### Stored data:
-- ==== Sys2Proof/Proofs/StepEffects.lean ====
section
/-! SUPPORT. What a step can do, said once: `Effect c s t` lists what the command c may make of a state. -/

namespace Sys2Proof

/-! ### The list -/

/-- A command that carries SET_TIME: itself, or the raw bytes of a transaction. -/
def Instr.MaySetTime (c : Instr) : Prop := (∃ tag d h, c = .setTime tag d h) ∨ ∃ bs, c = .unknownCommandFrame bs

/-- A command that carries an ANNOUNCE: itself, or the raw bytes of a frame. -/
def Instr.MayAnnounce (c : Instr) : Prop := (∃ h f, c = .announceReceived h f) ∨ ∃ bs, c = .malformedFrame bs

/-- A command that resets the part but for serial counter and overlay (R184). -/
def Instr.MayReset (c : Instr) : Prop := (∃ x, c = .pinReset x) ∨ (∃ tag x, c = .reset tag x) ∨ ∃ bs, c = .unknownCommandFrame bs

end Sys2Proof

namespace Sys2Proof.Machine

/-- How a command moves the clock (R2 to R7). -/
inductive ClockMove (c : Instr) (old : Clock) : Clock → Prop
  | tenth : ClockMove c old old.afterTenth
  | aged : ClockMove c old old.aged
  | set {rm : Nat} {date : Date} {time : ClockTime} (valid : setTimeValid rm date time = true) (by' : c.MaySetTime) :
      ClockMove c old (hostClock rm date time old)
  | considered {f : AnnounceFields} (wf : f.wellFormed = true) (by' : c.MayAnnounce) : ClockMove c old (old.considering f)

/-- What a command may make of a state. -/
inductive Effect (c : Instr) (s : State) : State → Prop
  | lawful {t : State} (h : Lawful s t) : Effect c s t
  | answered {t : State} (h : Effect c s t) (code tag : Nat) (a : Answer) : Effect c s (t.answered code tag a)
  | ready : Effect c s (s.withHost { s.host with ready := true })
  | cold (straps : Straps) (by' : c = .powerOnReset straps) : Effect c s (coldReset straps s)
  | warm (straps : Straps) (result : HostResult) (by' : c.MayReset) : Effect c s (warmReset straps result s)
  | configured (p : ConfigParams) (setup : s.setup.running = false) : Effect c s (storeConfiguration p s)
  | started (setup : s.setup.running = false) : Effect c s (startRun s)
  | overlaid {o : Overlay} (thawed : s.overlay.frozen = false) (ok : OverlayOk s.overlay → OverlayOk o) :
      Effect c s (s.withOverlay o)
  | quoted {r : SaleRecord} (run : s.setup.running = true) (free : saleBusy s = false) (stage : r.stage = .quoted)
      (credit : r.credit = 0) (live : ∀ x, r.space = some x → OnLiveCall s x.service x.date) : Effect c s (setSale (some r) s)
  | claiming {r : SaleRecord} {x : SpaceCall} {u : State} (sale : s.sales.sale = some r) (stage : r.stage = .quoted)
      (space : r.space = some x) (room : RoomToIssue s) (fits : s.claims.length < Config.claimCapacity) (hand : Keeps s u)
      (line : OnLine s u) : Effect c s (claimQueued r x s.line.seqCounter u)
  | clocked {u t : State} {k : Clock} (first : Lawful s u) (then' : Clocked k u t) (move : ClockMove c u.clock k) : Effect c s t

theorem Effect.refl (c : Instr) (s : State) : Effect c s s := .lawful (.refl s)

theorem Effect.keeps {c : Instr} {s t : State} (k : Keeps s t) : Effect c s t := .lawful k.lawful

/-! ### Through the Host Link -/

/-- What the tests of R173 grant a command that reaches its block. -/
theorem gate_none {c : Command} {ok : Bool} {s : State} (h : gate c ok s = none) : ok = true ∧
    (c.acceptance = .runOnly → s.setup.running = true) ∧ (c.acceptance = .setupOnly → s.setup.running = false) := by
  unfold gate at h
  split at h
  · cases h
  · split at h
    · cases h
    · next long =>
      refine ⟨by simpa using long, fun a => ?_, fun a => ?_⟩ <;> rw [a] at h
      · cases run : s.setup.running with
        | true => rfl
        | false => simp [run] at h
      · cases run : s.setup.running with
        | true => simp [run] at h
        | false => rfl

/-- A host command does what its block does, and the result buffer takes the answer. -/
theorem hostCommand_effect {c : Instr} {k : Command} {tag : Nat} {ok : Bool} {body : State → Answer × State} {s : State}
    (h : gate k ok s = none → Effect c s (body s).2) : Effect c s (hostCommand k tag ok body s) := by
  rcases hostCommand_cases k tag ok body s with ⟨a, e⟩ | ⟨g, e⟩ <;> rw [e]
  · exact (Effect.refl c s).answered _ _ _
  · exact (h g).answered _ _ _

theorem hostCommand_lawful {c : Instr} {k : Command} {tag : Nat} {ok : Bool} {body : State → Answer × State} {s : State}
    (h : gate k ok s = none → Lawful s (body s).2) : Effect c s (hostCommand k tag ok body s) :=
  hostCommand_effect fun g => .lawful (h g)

### Task to carry out:
The answer should reproduce all of the data without any alteration.

### Exercise result:
-- ==== Sys2Proof/Proofs/StepEffects.lean ====
section
/-! SUPPORT. What a step can do, said once: `Effect c s t` lists what the command c may make of a state. -/

namespace Sys2Proof

/-! ### The list -/

/-- A command that carries SET_TIME: itself, or the raw bytes of a transaction. -/
def Instr.MaySetTime (c : Instr) : Prop := (∃ tag d h, c = .setTime tag d h) ∨ ∃ bs, c = .unknownCommandFrame bs

/-- A command that carries an ANNOUNCE: itself, or the raw bytes of a frame. -/
def Instr.MayAnnounce (c : Instr) : Prop := (∃ h f, c = .announceReceived h f) ∨ ∃ bs, c = .malformedFrame bs

/-- A command that resets the part but for serial counter and overlay (R184). -/
def Instr.MayReset (c : Instr) : Prop := (∃ x, c = .pinReset x) ∨ (∃ tag x, c = .reset tag x) ∨ ∃ bs, c = .unknownCommandFrame bs

end Sys2Proof

namespace Sys2Proof.Machine

/-- How a command moves the clock (R2 to R7). -/
inductive ClockMove (c : Instr) (old : Clock) : Clock → Prop
  | tenth : ClockMove c old old.afterTenth
  | aged : ClockMove c old old.aged
  | set {rm : Nat} {date : Date} {time : ClockTime} (valid : setTimeValid rm date time = true) (by' : c.MaySetTime) :
      ClockMove c old (hostClock rm date time old)
  | considered {f : AnnounceFields} (wf : f.wellFormed = true) (by' : c.MayAnnounce) : ClockMove c old (old.considering f)

/-- What a command may make of a state. -/
inductive Effect (c : Instr) (s : State) : State → Prop
  | lawful {t : State} (h : Lawful s t) : Effect c s t
  | answered {t : State} (h : Effect c s t) (code tag : Nat) (a : Answer) : Effect c s (t.answered code tag a)
  | ready : Effect c s (s.withHost { s.host with ready := true })
  | cold (straps : Straps) (by' : c = .powerOnReset straps) : Effect c s (coldReset straps s)
  | warm (straps : Straps) (result : HostResult) (by' : c.MayReset) : Effect c s (warmReset straps result s)
  | configured (p : ConfigParams) (setup : s.setup.running = false) : Effect c s (storeConfiguration p s)
  | started (setup : s.setup.running = false) : Effect c s (startRun s)
  | overlaid {o : Overlay} (thawed : s.overlay.frozen = false) (ok : OverlayOk s.overlay → OverlayOk o) :
      Effect c s (s.withOverlay o)
  | quoted {r : SaleRecord} (run : s.setup.running = true) (free : saleBusy s = false) (stage : r.stage = .quoted)
      (credit : r.credit = 0) (live : ∀ x, r.space = some x → OnLiveCall s x.service x.date) : Effect c s (setSale (some r) s)
  | claiming {r : SaleRecord} {x : SpaceCall} {u : State} (sale : s.sales.sale = some r) (stage : r.stage = .quoted)
      (space : r.space = some x) (room : RoomToIssue s) (fits : s.claims.length < Config.claimCapacity) (hand : Keeps s u)
      (line : OnLine s u) : Effect c s (claimQueued r x s.line.seqCounter u)
  | clocked {u t : State} {k : Clock} (first : Lawful s u) (then' : Clocked k u t) (move : ClockMove c u.clock k) : Effect c s t

theorem Effect.refl (c : Instr) (s : State) : Effect c s s := .lawful (.refl s)

theorem Effect.keeps {c : Instr} {s t : State} (k : Keeps s t) : Effect c s t := .lawful k.lawful

/-! ### Through the Host Link -/

/-- What the tests of R173 grant a command that reaches its block. -/
theorem gate_none {c : Command} {ok : Bool} {s : State} (h : gate c ok s = none) : ok = true ∧
    (c.acceptance = .runOnly → s.setup.running = true) ∧ (c.acceptance = .setupOnly → s.setup.running = false) := by
  unfold gate at h
  split at h
  · cases h
  · split at h
    · cases h
    · next long =>
      refine ⟨by simpa using long, fun a => ?_, fun a => ?_⟩ <;> rw [a] at h
      · cases run : s.setup.running with
        | true => rfl
        | false => simp [run] at h
      · cases run : s.setup.running with
        | true => simp [run] at h
        | false => rfl

/-- A host command does what its block does, and the result buffer takes the answer. -/
theorem hostCommand_effect {c : Instr} {k : Command} {tag : Nat} {ok : Bool} {body : State → Answer × State} {s : State}
    (h : gate k ok s = none → Effect c s (body s).2) : Effect c s (hostCommand k tag ok body s) := by
  rcases hostCommand_cases k tag ok body s with ⟨a, e⟩ | ⟨g, e⟩ <;> rw [e]
  · exact (Effect.refl c s).answered _ _ _
  · exact (h g).answered _ _ _

theorem hostCommand_lawful {c : Instr} {k : Command} {tag : Nat} {ok : Bool} {body : State → Answer × State} {s : State}
    (h : gate k ok s = none → Lawful s (body s).2) : Effect c s (hostCommand k tag ok body s) :=
  hostCommand_effect fun g => .lawful (h g)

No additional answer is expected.